Activity - For each line in the data below that has the word "slotDesc", copy that line.

Supplied records -
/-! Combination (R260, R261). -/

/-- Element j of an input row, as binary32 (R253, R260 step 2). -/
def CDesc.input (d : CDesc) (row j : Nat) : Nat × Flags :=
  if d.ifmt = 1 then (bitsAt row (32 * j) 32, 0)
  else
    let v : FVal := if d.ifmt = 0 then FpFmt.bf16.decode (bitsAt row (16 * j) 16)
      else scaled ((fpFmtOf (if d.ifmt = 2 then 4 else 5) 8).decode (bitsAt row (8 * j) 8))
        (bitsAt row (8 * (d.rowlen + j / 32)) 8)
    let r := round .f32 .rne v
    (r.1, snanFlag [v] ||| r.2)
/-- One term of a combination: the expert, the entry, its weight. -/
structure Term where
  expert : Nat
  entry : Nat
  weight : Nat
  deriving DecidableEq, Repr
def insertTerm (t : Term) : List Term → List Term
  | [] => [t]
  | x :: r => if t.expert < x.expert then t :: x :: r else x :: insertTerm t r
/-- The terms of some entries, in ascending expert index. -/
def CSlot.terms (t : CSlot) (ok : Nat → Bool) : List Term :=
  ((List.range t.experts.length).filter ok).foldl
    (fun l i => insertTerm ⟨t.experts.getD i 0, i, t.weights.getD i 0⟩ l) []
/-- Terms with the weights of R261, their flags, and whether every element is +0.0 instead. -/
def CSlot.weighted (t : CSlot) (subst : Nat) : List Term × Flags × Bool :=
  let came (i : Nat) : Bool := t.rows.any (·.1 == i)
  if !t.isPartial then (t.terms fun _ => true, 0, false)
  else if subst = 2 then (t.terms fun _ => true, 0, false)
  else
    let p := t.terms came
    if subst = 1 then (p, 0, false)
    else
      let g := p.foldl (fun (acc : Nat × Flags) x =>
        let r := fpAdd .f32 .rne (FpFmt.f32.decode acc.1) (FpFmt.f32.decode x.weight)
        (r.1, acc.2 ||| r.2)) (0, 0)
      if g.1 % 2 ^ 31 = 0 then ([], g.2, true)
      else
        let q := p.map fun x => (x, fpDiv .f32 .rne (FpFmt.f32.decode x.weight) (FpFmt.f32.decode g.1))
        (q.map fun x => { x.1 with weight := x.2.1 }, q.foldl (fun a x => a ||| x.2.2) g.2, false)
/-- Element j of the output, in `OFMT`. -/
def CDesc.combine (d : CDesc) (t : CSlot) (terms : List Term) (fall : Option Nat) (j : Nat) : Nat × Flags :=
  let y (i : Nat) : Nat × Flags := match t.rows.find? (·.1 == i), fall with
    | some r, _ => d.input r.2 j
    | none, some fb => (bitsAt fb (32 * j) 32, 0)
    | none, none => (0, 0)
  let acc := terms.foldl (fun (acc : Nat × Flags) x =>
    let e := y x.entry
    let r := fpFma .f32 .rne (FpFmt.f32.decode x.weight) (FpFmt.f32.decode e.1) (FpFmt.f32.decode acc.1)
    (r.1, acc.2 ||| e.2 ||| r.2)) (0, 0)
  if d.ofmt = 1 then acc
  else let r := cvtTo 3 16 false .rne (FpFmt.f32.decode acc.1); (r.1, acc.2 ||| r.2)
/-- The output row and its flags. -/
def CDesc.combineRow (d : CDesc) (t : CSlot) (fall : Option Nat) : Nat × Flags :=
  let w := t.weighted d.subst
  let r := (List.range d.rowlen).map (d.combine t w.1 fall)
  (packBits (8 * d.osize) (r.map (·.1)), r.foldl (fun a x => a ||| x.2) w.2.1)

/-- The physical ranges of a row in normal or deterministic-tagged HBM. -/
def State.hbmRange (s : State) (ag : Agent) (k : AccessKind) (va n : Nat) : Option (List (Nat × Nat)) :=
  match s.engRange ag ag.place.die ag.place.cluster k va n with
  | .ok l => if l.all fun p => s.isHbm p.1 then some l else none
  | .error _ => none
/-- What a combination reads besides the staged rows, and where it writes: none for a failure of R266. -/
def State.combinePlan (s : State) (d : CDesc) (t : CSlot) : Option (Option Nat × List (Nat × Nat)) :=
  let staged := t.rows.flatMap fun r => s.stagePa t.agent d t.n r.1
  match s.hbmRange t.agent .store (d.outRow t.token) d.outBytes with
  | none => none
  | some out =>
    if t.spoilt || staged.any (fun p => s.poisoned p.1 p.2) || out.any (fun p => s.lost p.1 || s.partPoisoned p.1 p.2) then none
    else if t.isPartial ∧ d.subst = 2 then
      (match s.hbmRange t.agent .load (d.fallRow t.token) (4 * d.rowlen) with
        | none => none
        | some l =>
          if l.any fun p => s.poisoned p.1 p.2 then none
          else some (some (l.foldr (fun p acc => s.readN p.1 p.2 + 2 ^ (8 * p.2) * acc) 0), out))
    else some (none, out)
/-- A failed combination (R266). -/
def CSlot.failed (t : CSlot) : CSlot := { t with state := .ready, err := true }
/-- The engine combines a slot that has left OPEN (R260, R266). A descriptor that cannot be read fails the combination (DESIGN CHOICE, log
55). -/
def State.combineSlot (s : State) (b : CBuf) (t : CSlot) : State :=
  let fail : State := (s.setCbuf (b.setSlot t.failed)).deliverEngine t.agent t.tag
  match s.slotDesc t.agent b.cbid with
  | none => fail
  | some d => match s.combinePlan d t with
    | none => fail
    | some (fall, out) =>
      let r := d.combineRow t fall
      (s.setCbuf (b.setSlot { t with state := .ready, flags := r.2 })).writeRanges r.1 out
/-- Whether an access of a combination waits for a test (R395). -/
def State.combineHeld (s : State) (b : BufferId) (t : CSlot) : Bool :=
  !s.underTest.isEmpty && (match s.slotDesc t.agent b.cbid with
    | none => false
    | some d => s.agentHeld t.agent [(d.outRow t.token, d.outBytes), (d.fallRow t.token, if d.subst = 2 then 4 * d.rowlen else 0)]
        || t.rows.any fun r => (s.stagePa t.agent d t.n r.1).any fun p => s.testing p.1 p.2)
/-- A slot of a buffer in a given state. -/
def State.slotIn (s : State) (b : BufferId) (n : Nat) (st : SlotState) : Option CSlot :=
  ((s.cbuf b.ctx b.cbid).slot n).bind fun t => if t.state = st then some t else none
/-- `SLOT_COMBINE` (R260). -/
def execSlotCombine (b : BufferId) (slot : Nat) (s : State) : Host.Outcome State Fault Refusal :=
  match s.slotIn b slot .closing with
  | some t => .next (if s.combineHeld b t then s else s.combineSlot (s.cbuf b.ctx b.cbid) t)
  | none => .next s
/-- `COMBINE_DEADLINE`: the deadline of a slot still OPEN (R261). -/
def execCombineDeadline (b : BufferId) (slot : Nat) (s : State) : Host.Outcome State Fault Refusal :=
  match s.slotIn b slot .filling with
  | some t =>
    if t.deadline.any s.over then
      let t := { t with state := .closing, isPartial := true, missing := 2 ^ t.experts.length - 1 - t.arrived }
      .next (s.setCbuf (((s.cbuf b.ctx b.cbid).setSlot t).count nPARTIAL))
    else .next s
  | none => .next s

* * *

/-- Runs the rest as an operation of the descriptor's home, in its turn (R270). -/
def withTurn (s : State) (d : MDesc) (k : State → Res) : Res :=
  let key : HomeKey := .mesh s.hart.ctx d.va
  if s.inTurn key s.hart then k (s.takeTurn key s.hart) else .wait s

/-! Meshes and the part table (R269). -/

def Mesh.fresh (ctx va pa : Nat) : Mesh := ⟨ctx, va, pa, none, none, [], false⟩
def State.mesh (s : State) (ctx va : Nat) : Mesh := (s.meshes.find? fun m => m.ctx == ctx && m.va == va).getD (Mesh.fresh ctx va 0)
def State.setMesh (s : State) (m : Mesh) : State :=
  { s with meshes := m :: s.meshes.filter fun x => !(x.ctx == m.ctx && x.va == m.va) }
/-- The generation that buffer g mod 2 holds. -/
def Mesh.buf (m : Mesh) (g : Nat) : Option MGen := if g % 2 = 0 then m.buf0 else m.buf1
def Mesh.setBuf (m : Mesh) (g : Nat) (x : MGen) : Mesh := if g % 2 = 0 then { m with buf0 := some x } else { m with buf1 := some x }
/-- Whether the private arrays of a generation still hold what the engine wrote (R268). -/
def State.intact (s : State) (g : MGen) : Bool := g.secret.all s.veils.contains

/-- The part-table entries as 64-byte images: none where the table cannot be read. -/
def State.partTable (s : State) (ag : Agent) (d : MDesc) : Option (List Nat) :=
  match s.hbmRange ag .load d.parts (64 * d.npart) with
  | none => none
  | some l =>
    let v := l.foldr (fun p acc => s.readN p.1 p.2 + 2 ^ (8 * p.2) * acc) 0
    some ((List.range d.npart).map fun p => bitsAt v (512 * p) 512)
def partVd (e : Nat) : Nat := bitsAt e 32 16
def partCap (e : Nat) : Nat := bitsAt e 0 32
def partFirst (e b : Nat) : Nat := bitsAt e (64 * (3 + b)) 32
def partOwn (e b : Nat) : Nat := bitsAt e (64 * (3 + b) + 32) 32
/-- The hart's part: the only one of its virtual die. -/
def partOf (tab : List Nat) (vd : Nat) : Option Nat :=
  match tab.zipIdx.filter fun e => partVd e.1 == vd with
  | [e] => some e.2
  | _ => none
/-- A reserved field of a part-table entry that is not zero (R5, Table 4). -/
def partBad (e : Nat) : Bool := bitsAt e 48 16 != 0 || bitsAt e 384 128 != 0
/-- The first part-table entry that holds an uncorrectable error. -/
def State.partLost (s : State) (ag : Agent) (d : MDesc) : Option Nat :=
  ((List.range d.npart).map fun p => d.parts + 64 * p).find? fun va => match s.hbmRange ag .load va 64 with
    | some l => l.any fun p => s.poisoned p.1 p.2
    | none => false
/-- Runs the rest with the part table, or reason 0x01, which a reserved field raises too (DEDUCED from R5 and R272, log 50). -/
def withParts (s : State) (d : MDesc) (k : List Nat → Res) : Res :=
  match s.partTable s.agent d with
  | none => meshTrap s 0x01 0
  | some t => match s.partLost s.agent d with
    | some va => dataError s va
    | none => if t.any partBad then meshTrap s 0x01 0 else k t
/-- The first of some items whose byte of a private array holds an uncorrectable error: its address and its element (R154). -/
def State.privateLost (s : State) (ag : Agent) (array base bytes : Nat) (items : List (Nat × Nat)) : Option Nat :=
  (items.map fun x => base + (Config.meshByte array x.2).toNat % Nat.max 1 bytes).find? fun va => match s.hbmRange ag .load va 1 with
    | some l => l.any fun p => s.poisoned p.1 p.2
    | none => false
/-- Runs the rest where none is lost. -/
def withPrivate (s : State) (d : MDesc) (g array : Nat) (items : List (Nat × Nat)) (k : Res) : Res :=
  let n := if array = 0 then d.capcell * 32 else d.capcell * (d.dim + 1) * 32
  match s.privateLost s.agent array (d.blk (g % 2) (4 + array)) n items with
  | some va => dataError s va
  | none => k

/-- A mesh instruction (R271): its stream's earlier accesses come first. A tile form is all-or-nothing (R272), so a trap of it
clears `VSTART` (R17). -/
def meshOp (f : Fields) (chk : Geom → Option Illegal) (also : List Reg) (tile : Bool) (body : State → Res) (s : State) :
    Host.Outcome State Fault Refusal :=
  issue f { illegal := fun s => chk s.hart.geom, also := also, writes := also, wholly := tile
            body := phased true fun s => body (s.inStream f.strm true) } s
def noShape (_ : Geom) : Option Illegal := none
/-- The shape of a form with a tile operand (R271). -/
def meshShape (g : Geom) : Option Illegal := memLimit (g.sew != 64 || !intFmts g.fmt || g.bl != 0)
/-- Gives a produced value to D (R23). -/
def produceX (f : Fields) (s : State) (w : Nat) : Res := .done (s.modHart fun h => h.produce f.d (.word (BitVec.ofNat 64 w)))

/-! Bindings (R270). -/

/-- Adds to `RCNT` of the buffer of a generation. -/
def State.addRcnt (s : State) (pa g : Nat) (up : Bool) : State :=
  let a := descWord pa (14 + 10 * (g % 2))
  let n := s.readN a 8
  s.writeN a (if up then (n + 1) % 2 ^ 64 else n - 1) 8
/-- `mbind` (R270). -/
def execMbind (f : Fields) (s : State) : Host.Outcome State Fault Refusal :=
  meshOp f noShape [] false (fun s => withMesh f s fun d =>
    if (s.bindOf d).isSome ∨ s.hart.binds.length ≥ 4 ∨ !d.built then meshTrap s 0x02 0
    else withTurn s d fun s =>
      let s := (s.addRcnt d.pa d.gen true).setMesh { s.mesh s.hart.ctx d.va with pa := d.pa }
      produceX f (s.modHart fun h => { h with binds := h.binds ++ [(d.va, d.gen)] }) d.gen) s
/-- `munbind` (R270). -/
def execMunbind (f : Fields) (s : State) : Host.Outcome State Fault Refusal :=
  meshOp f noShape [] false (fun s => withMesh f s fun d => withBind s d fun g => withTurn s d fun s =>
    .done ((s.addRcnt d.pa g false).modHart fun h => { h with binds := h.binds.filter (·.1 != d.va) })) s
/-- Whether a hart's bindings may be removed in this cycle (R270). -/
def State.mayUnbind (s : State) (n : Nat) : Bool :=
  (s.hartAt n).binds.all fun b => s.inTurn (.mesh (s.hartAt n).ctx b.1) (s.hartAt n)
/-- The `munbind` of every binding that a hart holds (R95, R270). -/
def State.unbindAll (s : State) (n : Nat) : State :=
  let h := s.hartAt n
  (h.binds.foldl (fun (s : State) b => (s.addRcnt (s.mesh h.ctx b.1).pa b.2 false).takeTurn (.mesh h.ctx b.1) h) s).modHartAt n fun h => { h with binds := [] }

...

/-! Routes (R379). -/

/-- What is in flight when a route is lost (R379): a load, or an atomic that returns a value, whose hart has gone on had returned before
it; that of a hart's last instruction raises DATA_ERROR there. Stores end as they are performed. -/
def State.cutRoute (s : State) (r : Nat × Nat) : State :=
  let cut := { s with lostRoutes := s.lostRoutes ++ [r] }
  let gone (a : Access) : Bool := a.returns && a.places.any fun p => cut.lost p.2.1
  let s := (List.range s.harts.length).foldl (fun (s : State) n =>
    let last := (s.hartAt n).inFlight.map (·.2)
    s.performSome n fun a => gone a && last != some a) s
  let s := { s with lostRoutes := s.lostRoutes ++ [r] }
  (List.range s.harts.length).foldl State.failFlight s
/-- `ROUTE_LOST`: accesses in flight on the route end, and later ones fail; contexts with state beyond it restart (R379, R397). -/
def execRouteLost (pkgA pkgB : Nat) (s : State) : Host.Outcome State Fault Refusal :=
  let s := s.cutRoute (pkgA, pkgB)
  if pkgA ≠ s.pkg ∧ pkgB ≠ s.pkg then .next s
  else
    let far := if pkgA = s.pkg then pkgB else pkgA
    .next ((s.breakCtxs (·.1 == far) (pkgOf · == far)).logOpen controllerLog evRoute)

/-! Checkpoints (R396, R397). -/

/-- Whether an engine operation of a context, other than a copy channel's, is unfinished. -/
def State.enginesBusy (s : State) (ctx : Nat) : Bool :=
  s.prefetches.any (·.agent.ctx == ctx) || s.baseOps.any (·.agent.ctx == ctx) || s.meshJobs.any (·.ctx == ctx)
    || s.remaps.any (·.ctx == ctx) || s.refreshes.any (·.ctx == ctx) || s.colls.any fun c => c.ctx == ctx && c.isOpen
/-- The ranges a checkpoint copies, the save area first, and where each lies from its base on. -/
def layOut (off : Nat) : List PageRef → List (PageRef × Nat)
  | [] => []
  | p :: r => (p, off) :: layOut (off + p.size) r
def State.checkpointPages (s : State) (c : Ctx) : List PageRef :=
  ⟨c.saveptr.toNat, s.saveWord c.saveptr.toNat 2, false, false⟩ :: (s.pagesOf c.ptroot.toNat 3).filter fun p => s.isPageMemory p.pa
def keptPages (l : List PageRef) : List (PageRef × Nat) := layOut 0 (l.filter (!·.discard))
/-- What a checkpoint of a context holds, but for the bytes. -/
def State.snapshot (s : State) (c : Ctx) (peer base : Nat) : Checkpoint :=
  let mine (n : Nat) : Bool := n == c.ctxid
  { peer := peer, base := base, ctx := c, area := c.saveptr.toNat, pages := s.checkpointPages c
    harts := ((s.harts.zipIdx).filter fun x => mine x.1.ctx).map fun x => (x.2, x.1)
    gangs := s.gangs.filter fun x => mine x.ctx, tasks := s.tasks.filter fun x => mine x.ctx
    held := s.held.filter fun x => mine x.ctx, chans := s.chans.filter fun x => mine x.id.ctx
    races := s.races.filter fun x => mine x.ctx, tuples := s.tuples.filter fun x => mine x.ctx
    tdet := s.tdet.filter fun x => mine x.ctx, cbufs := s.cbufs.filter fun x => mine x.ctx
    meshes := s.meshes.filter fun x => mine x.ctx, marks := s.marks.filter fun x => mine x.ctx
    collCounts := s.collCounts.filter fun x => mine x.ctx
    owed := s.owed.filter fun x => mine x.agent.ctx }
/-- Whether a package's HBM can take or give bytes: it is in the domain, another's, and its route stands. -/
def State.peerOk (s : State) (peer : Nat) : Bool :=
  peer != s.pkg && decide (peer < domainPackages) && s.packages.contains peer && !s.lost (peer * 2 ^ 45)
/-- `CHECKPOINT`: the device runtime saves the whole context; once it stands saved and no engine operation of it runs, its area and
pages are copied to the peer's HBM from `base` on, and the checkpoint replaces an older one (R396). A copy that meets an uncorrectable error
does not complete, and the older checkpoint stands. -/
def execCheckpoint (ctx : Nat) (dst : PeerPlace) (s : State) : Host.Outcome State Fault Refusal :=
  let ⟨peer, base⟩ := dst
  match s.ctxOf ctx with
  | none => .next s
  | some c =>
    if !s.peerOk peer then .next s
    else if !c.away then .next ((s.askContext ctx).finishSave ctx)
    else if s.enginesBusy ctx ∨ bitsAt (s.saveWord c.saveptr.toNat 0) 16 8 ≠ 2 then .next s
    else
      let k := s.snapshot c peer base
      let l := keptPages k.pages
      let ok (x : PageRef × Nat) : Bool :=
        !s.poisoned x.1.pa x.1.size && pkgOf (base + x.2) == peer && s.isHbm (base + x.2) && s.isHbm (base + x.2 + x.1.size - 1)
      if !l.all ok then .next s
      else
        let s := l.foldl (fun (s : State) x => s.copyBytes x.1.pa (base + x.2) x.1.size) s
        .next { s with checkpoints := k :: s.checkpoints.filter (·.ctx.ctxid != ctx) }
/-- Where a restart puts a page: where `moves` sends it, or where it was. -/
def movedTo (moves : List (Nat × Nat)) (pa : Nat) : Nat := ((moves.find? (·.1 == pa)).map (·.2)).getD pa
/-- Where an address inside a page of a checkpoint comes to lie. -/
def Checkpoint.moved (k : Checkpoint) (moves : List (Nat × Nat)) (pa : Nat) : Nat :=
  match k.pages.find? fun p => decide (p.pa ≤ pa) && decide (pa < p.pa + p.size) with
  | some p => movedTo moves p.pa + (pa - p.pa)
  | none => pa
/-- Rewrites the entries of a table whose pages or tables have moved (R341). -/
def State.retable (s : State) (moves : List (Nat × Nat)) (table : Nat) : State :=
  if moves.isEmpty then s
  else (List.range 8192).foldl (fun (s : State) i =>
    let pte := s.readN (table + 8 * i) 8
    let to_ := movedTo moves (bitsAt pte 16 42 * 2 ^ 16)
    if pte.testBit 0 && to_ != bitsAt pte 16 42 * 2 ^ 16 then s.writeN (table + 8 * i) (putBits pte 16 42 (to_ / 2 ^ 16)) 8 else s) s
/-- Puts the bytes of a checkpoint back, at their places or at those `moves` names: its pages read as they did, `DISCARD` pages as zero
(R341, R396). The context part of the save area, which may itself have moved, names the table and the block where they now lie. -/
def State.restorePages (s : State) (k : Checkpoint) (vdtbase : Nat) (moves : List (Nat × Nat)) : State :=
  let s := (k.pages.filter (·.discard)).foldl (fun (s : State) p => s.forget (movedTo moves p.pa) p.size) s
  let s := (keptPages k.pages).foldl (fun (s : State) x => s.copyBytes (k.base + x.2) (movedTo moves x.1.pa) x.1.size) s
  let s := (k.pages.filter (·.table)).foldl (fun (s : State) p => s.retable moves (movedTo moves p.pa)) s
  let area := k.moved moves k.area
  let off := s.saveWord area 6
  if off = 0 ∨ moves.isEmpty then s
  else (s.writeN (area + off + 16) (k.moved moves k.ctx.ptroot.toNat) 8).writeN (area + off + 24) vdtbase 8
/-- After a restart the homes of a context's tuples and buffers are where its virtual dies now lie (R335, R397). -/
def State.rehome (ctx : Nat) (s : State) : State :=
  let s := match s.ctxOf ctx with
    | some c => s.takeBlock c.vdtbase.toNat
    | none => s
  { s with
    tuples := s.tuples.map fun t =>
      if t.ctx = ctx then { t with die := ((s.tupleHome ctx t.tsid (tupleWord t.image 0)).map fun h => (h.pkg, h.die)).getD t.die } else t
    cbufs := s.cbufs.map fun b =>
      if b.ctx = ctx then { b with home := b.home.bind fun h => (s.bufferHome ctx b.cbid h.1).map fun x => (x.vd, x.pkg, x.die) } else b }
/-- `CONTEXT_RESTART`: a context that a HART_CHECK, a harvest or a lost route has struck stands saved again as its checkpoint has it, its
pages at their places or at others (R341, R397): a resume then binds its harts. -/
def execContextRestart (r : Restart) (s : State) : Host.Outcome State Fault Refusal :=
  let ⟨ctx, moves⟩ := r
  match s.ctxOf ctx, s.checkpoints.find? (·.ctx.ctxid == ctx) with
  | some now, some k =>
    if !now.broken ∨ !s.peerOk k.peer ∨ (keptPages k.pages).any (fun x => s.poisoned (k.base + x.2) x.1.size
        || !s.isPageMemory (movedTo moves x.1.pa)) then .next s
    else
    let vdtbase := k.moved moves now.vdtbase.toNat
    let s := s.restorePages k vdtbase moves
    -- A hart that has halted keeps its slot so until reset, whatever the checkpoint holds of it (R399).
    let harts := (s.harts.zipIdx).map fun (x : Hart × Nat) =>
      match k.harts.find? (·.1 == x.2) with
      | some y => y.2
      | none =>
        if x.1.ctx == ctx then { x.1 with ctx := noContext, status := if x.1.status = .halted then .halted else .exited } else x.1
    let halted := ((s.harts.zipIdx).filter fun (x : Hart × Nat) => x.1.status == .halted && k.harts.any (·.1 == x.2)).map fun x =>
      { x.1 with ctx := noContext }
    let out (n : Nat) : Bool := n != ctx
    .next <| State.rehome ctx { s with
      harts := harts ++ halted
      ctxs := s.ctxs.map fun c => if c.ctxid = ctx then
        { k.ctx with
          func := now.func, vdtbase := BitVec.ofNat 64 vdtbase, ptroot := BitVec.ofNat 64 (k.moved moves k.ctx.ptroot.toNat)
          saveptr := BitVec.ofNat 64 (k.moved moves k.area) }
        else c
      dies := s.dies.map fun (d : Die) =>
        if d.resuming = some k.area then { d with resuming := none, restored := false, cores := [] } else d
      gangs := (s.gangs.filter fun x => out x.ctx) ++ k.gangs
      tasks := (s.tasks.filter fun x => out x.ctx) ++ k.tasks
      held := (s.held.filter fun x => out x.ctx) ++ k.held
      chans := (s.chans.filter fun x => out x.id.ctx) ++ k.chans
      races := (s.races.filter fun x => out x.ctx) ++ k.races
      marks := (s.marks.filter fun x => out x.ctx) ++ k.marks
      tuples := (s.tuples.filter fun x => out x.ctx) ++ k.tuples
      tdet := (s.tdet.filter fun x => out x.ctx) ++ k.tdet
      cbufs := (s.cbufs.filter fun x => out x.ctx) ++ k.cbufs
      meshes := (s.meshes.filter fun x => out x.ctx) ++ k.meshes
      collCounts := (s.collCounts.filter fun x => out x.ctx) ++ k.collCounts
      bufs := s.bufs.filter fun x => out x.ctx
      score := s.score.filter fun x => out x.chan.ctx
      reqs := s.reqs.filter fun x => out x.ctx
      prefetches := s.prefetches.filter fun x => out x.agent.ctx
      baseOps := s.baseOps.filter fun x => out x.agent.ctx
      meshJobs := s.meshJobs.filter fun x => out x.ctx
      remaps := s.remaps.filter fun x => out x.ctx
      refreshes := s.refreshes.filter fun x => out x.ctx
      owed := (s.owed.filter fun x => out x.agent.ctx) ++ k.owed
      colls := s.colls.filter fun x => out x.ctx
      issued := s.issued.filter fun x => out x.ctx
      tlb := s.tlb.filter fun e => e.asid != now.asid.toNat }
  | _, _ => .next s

Answer to this problem -
  match s.slotDesc t.agent b.cbid with
  !s.underTest.isEmpty && (match s.slotDesc t.agent b.cbid with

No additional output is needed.